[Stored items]

━━━━━━━━━━━━━━━━━━━━

-- ==== Sys2Proof/Machine/RoseTypes.lean ====
section
/-!
DEFINITION. Machine/RoseTypes.lean: the state of the ingress queues (R274 to R295), of Rose (R286 to R303), of Wake and
its windows and watches (R309 to R336), and of egress (R337 to R346).
-/
namespace Sys2Proof

/-! ## Queues -/

/-- What a bucket list or a late list holds (R279, R285). -/
inductive QElem
  | hit (mr : Bool) (c : Nat) (bits : BitVec 60)
  | sight (c : Nat) (tiles : BitVec 64)
  | status (st : ItemStatus) (epoch n cmin cmax : Nat)
  deriving DecidableEq, Repr

/-- A logical queue (R278 to R288). The readers of classes 2 to 4 take an item as soon as it is complete. -/
structure LQueue where
  buckets : AMap (List QElem)
  late : List QElem
  s : Nat
  absent : Bool
  flushing : Bool
  qfull : Nat
  oversize : Nat
  lateCnt : Nat
  future : Nat
  /-- Queue rate state: 0 Open, 1 Slowed, 2 Stopped (R291), and the share rate (R292). -/
  rateSt : Nat
  share : Nat
  deriving DecidableEq, Repr

def LQueue.init : LQueue := ⟨[], [], 0, false, false, 0, 0, 0, 0, 0, 255⟩

/-- The item a port's write stage has open (R280). -/
structure OpenItem where
  slot : Nat
  kind : Nat
  epoch : Nat
  len : Nat
  got : Nat
  /-- Records kept, with the least and greatest C among them (R285). -/
  n : Nat
  cmin : Nat
  cmax : Nat
  /-- Its blocks are dropped from here on. -/
  drop : Bool
  /-- Refused at PKT_START: nothing of it is kept (R236, R282). -/
  refused : Bool
  /-- It closes as TRUNC whatever framing says (R283). -/
  trunc : Bool
  /-- A flush discards it at its end (R294). -/
  flushed : Bool
  lastAt : Nat
  pay : List Block
  deriving DecidableEq, Repr

/-- The ingress queues (R274 to R295). -/
structure Que where
  /-- Dual-clock queues: 32 blocks and the one the receiver holds. -/
  dcq : AMap (List RxItem)
  lq : AMap LQueue
  items : AMap (Option OpenItem)
  /-- Reference count of each slot: the full COUNT of its last time reference (R144). -/
  ref : AMap Nat
  /-- The sum of GUAR over all queues, and cells retired (R278, R397). -/
  guar : Nat
  retired : Nat
  /-- Data blocks of the present share interval, by port and by slot (R292). -/
  occ : AMap Nat
  slotOcc : AMap Nat
  shareFrom : AMap Nat
  /-- The pool's BUSY source, and when each pin was driven low (R293). -/
  poolBusy : Bool
  pin0 : Option Nat
  pin1 : Option Nat
  /-- The word captured by a read of table word 4 (R306). -/
  sLow : Nat
  deriving DecidableEq, Repr

def Que.init : Que := ⟨[], [], [], [], 0, 0, [], [], [], false, none, none, 0⟩

/-! ## Rose -/

/-- An element between engines, and to Wake (R297, R299). -/
inductive OutElem
  | hit (slot : Nat) (mr late : Bool) (c : Nat) (bits : BitVec 60)
  | sight (slot : Nat) (late : Bool) (c : Nat) (tiles : BitVec 64)
  | status (slot : Nat) (st : ItemStatus) (epoch n cmin cmax : Nat)
  | bend (bucket n late absent : Nat)
  deriving DecidableEq, Repr

/-- A merge engine (R296, R298): its place in a tree, the bucket and input it is at, whether it has left that input's late
list for the bucket list (R289), the element its parent has not yet accepted, and its counts for the bucket end. -/
structure Eng where
  used : Bool
  group : Nat
  level : Nat
  parent : Nat
  inputs : List Nat
  bucket : Nat
  input : Nat
  inList : Bool
  out : Option OutElem
  n : Nat
  late : Nat
  absent : Nat
  emits : Nat
  deriving DecidableEq, Repr

def Eng.init : Eng := ⟨false, 0, 0, 0xFF, [], 0, 0, false, none, 0, 0, 0, 0⟩

/-- A merge group (R287, R296, R307). -/
structure Group where
  valid : Bool
  marked : Bool
  orderLog : Nat
  root : Nat
  streams : Nat
  settle : Nat
  absentTo : Nat
  quietLag : Nat
  /-- The close pointer, and whether Rose runs the group up to a stop point (R290). -/
  close : Nat
  running : Bool
  stopAt : Option Nat
  recs : Nat
  rate : Nat
  glate : Nat
  migLate : Nat
  migCnt : Nat
  moves : List Nat
  deriving DecidableEq, Repr

def Group.init : Group := ⟨false, false, 0, 0, 0, 0, 0, 0, 0, false, none, 0, 0, 0, 0, 0, []⟩

/-- A stream on its way from one engine to another (R299). -/
structure Mig where
  q : Nat
  src : Nat
  dst : Nat
  group : Nat
  /-- The common parent at which old-path elements are awaited or discarded. -/
  parent : Nat
  /-- The first bucket the new engine reads. -/
  bucket : Nat
  since : Nat
  /-- MIG_TO has expired: the new engine no longer waits for the internal EPOCH_END. -/
  expired : Bool
  /-- The stream's internal placement epoch. -/
  epoch : Nat
  deriving DecidableEq, Repr

/-- A rule's own counts (R302, R308). -/
structure RuleSt where
  lastMark : Option Nat
  fires : Nat
  held : Nat
  deriving DecidableEq, Repr

/-- Rose (R286 to R304). -/
structure Rose where
  engs : AMap Eng
  groups : AMap Group
  mig : Option Mig
  epochs : AMap Nat
  /-- Contributions to tile-set counts, by set: arrival cycle and tiles (R301). -/
  counts : AMap (List (Nat × Nat))
  rules : AMap RuleSt
  /-- Sightings whose valid toggle has not been sampled: port and block (R304). -/
  sights : List (Nat × Block)
  /-- MARK_OUT lines: when the pulse of each ends (R303). -/
  mout0 : Option Nat
  mout1 : Option Nat
  mout2 : Option Nat
  mout3 : Option Nat
  rateFrom : Nat
  closeLow : Nat
  /-- Table words found uncorrectable and not yet reloaded, by TBL and INDEX (R388). -/
  off : List (Nat × Nat)
  deriving DecidableEq, Repr

def Rose.init : Rose := ⟨[], [], none, [], [], [], [], none, none, none, none, 0, 0, []⟩

/-! ## Wake -/

/-- A stored element (R314), with a record's full count. A run's records are listed one by one; the packing into RUN
elements follows from their order (R317). -/
inductive WElem
  | hit (slot : Nat) (mr late : Bool) (c : Nat) (bits : BitVec 60)
  | far (slot : Nat) (mr : Bool) (c : Nat) (bits : BitVec 60)
  | sight (slot : Nat) (late : Bool) (c : Nat) (tiles : BitVec 64)
  | status (slot : Nat) (st : ItemStatus) (epoch n cmin cmax : Nat)
  | bend (bucket n late absent : Nat)
  | gap (lo hi : Nat)
  deriving DecidableEq, Repr

/-- An element with the bucket in whose emission it is stored. -/
structure WEnt where
  bucket : Nat
  el : WElem
  deriving DecidableEq, Repr

/-- A page of Wake with its time index entry (R310, R319, R320). -/
structure WPage where
  valid : Bool
  open_ : Bool
  cont : Bool
  bad : Bool
  group : Nat
  orderLog : Nat
  next : Nat
  first : Nat
  last : Nat
  age : Nat
  /-- Bits written from the start of the page, the waypoint table among them, and records in the run last written. -/
  bits : Nat
  run : Nat
  ents : List WEnt
  /-- Bit positions of the page found uncorrectable (R330). -/
  poison : List Nat
  deriving DecidableEq, Repr

def WPage.init : WPage := ⟨false, false, false, false, 0, 0, 0xFFFF, 0, 0, 0, 4096, 0, [], []⟩

/-- A mark (R303, R322): its sender, reference count with the remainder in SUBNS, PRE and POST in 100 ns, and groups. -/
structure Mark where
  rule : Option Nat
  ref : Nat
  pre : Nat
  post : Nat
  groups : Nat
  deriving DecidableEq, Repr

/-- A worker mark sent for a window (R326, R328): MARK_ID, slot, when it was sent; answered, missed or timed out. -/
structure WkMark where
  id : Nat
  slot : Nat
  sent : Nat
  done : Bool
  deriving DecidableEq, Repr

/-- The state of a window (R327). -/
inductive WinSt
  | waiting | extracting | done
  deriving DecidableEq, Repr

/-- A window of the mark queue (R327 to R330). -/
structure Window where
  group : Nat
  lo : Nat
  hi : Nat
  st : WinSt
  partial_ : Bool
  marks : Nat
  outst : List WkMark
  serial : Nat
  /-- When it became ready, and the close pointer then (R329). -/
  ready : Option (Nat × Nat)
  /-- Meridian STATE when the window was made. -/
  mstate : Nat
  deriving DecidableEq, Repr

/-- A watch (R331 to R335). -/
structure Watch where
  lo : Nat
  hi : Nat
  serial : Nat
  short : Bool
  lateSeen : Bool
  /-- Meridian STATE at the watch's start. -/
  mstate : Nat
  deriving DecidableEq, Repr

/-- The watch builder of a group (R334). -/
structure WatchSt where
  cur : Option Watch
  span : Nat
  shortened : Bool
  lastLate : Bool
  /-- Watches ended and not yet closed, and closed watches not yet emitted. -/
  open_ : List Watch
  closed : List Watch
  /-- A new SPAN waits for the next boundary of both grids (R331). -/
  newSpan : Option Nat
  deriving DecidableEq, Repr

def WatchSt.init : WatchSt := ⟨none, 0, false, false, [], [], none⟩

/-- Wake (R309 to R336). -/
structure Wake where
  pages : AMap WPage
  /-- The pages of each group, oldest first; the last one is its open page. -/
  chain : AMap (List Nat)
  ages : Nat
  /-- By group, the bucket after the last one a recycled page of the group held. -/
  lostTo : AMap Nat
  /-- Windows made ready so far. -/
  readySeq : Nat
  windows : AMap (Option Window)
  lastDone : AMap (Option (Nat × Nat))
  winSerial : AMap Nat
  markId : Nat
  /-- MARK_RESULT trailers that have reached class 3 and the extractor has not seen: slot and payload. -/
  trailers : List (Nat × Block)
  /-- The last accepted edge of each MARK_IN pin. -/
  lastIn : AMap (Option Nat)
  watch : AMap WatchSt
  /-- Payload bits accepted by the pool and bits written, in the present second (R318). -/
  inBits : Nat
  outBits : Nat
  facFrom : Nat
  /-- Memory stacks no page is allocated from: retraining or taken out (R412). -/
  noAlloc : List Nat
  deriving DecidableEq, Repr

def Wake.init : Wake := ⟨[], [], 0, [], 0, [], [], [], 0, [], [], [], 0, 0, 0, []⟩

/-! ## Egress -/

/-- The frame types (R339). -/
inductive FType
  | watch | mark | monitor | log
  deriving DecidableEq, Repr

/-- An object being sent (R339 to R341): a watch or a window with the place in Wake its reader has reached, or the bytes
of a MONITOR or LOGBOOK_EXPORT frame. -/
structure EObj where
  ftype : FType
  group : Nat
  orderLog : Nat
  serial : Nat
  dest : Nat
  /-- The first and the last cycle. -/
  lo : Nat
  hi : Nat
  mstate : Nat
  marks : Nat
  short : Bool
  late : Bool
  partial_ : Bool
  lost : Bool
  seg : Nat
  /-- The bucket after the last one read. -/
  upTo : Nat
  /-- The page being read, its age when it was pinned, the next element on it, and the bucket reached (R321, R329). -/
  page : Option Nat
  age : Nat
  ix : Nat
  bk : Nat
  /-- After moves of the window's end: the places reached before, by age and element, and the end then (R327). -/
  seen : List (Nat × Nat × Nat)
  nrec : Nat
  nlate : Nat
  nsight : Nat
  nabs : Nat
  bytes : List Byte
  /-- The mark queue entry of a window. -/
  entry : Nat
  deriving DecidableEq, Repr

/-- A frame handed to a lane and not yet confirmed (R343). -/
structure Frame where
  lane : Nat
  seq : Nat
  ftype : FType
  dest : Nat
  hdr : List Byte
  pay : List Byte
  pages : List Nat
  phys : Nat
  sentAt : Nat
  deriving DecidableEq, Repr

/-- A logical lane (R341, R345). -/
structure Lane where
  seq : Nat
  objs : List EObj
  /-- The group served last, by type, for the round robin. -/
  rrWatch : Nat
  rrMark : Nat
  unconf : List Frame
  resend : List Frame
  deriving DecidableEq, Repr

def Lane.init : Lane := ⟨0, [], 31, 31, [], []⟩

/-- Egress (R337 to R346). -/
structure Egr where
  lanes : AMap Lane
  /-- By physical lane and priority: paused until, since, and whether PFC_LONG was raised (R342). -/
  pause : AMap (Option (Nat × Nat × Bool))
  /-- When a failed lane last came up free of faults (R346). -/
  upSince : AMap Nat
  /-- The last frame on the wire of each physical lane. -/
  wire : AMap (List Byte)
  monSerial : Nat
  logSerial : Nat
  monAt : Nat
  /-- Where the destinations of a logical lane go after R346. -/
  moved : AMap (Option Nat)
  deriving DecidableEq, Repr

def Egr.init : Egr := ⟨[], [], [], [], 0, 0, 0, []⟩

end Sys2Proof
end

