/-- Every pixel has ended its dead time: the front ends power off and READY clears (R83). -/
def Worker.powerOff (w : Worker) (tick t : Nat) : Worker :=
  let x := w.tile t
  if x.power = .closing ∧ w.tileQuiet t then
    let w1 := (w.setTile t { x with power := .off }).s (F.TILE_AFE_READY.ix 4 t) 0
    (((w.pixels.map (·.1)).filter (fun a => tileOf a == t)).foldl (fun w a => w.quench tick a) w1)
  else w

/-- PG is cleared: a power-down still in progress is cancelled, or the 51.2 µs settle starts, with POL applied
(R85, R89). -/
def Worker.powerUp (w : Worker) (tick t : Nat) : Worker :=
  let w1 := w.s (F.TILE_AFE_PG.ix 4 t) 0
  let x := w1.tile t
  match x.power with
  | .closing => w1.setTile t { x with power := .on }
  | .off => w1.setTile t { x with power := .settling (tick + 32768), polNow := w1.b (F.TILE_AFE_POL.ix 4 t) }
  | _ => w1

/-- A pixel starts in its floor or fixed range (R68, R85). -/
def Pixel.start (x : Pixel) (v : Word) (tick : Nat) : Pixel :=
  let x1 := { x with latch := v }
  if x.range = cfgStart v then x1 else x1.stepTo (cfgStart v) tick

/-- The settle ends: READY sets and each pixel starts in its floor or fixed range (R85). -/
def Worker.settleEnd (w : Worker) (tick t : Nat) : Worker :=
  let x := w.tile t
  match x.power with
  | .settling d =>
    if tick < d then w
    else
      let w1 := (w.setTile t { x with power := .on }).s (F.TILE_AFE_READY.ix 4 t) 1
      (tilePixels t).foldl (fun w a => w.setPx a ((w.px a).start (w.cfg a) tick)) w1
  | _ => w

/-! ## Configuration words and scrub -/

/-- A word of a worker's memories is written in this cycle: a scrub that comes to it in the same cycle skips it (R92, R126,
R162). -/
def Worker.wrote (w : Worker) (tick : Nat) (k : WordId) : Worker :=
  { w with scrub := { w.scrub with wroteAt := tick, wrote := if w.scrub.wroteAt = tick then w.scrub.wrote ++ [k] else [k] } }

/-- The scrub skips a word (R92). -/
def Worker.scrubSkips (w : Worker) (tick : Nat) (k : WordId) : Bool := w.scrub.wroteAt == tick && w.scrub.wrote.contains k

/-- The fields of a pixel word that a write replaces; ECC_ERR clears with the write (R91, R94). -/
def pixWritten (v : Word) : Word := v &&& 0xFFFFE000

/-- A pixel configuration word is written whole (R91, R94); an idle pixel takes it at once (R87). -/
def Worker.writePixel (w : Worker) (tick a : Nat) (v : Word) : Worker :=
  ((w.setWord (0x1000 + a) (pixWritten v)).wrote tick (.pixel a)).rest tick a

/-- A pixel word read back, with RANGE_NOW and LEAK_SAT of the pixel. -/
def Worker.readPixel (w : Worker) (a : Nat) : Word :=
  F.PIX_LEAK_SAT.put (F.PIX_RANGE_NOW.put (w.cfg a) (w.px a).range) (w.px a).leakSat.toNat

/-- An uncorrectable word: the stored bits are those read, ECC_ERR sets, the pixel is forced masked and CFG_UE is raised
(R91). -/
def Worker.cfgUe (w : Worker) (tick a : Nat) (flips : Word) : Worker :=
  (((w.setWord (0x1000 + a) (F.PIX_ECC_ERR.put (pixWritten (w.cfg a ^^^ flips)) 1)).raise F.WK_FLAGS_CFG_UE)).rest tick a

/-- The scrub of the pixel words: one word every 64 cycles of the 40 MHz clock, which are 1,024 of WCK, in turn; a
correctable error is written back corrected (R90 to R92). -/
def Worker.pixelScrub (w : Worker) (tick : Nat) (f : Finding) : Worker :=
  let a := w.scrub.pix
  if tick < w.scrub.pixAt + 1024 then w
  else
    let w1 := { w with scrub := { w.scrub with pix := (a + 1) % 16384, pixAt := tick } }
    if w.scrubSkips tick (.pixel a) then w1
    else match f with
    | .uncorrectable flips => w1.cfgUe tick a flips
    | _ => w1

━━━━━━━━━━━━━━━━━━━━

— DIRECTIONS FOR THIS TASK —
All that is wanted is the stretch of lines above from the one containing "end (R294). -/" through the one containing "items : AMap (Option OpenItem)", duplicated exactly.

— REPLY TO THE EXERCISE —
  /-- A flush discards it at its end (R294). -/
  flushed : Bool
  lastAt : Nat
  pay : List Block
  deriving DecidableEq, Repr

/-- The ingress queues (R274 to R295). -/
structure Que where
  /-- Dual-clock queues: 32 blocks and the one the receiver holds. -/
  dcq : AMap (List RxItem)
  lq : AMap LQueue
  items : AMap (Option OpenItem)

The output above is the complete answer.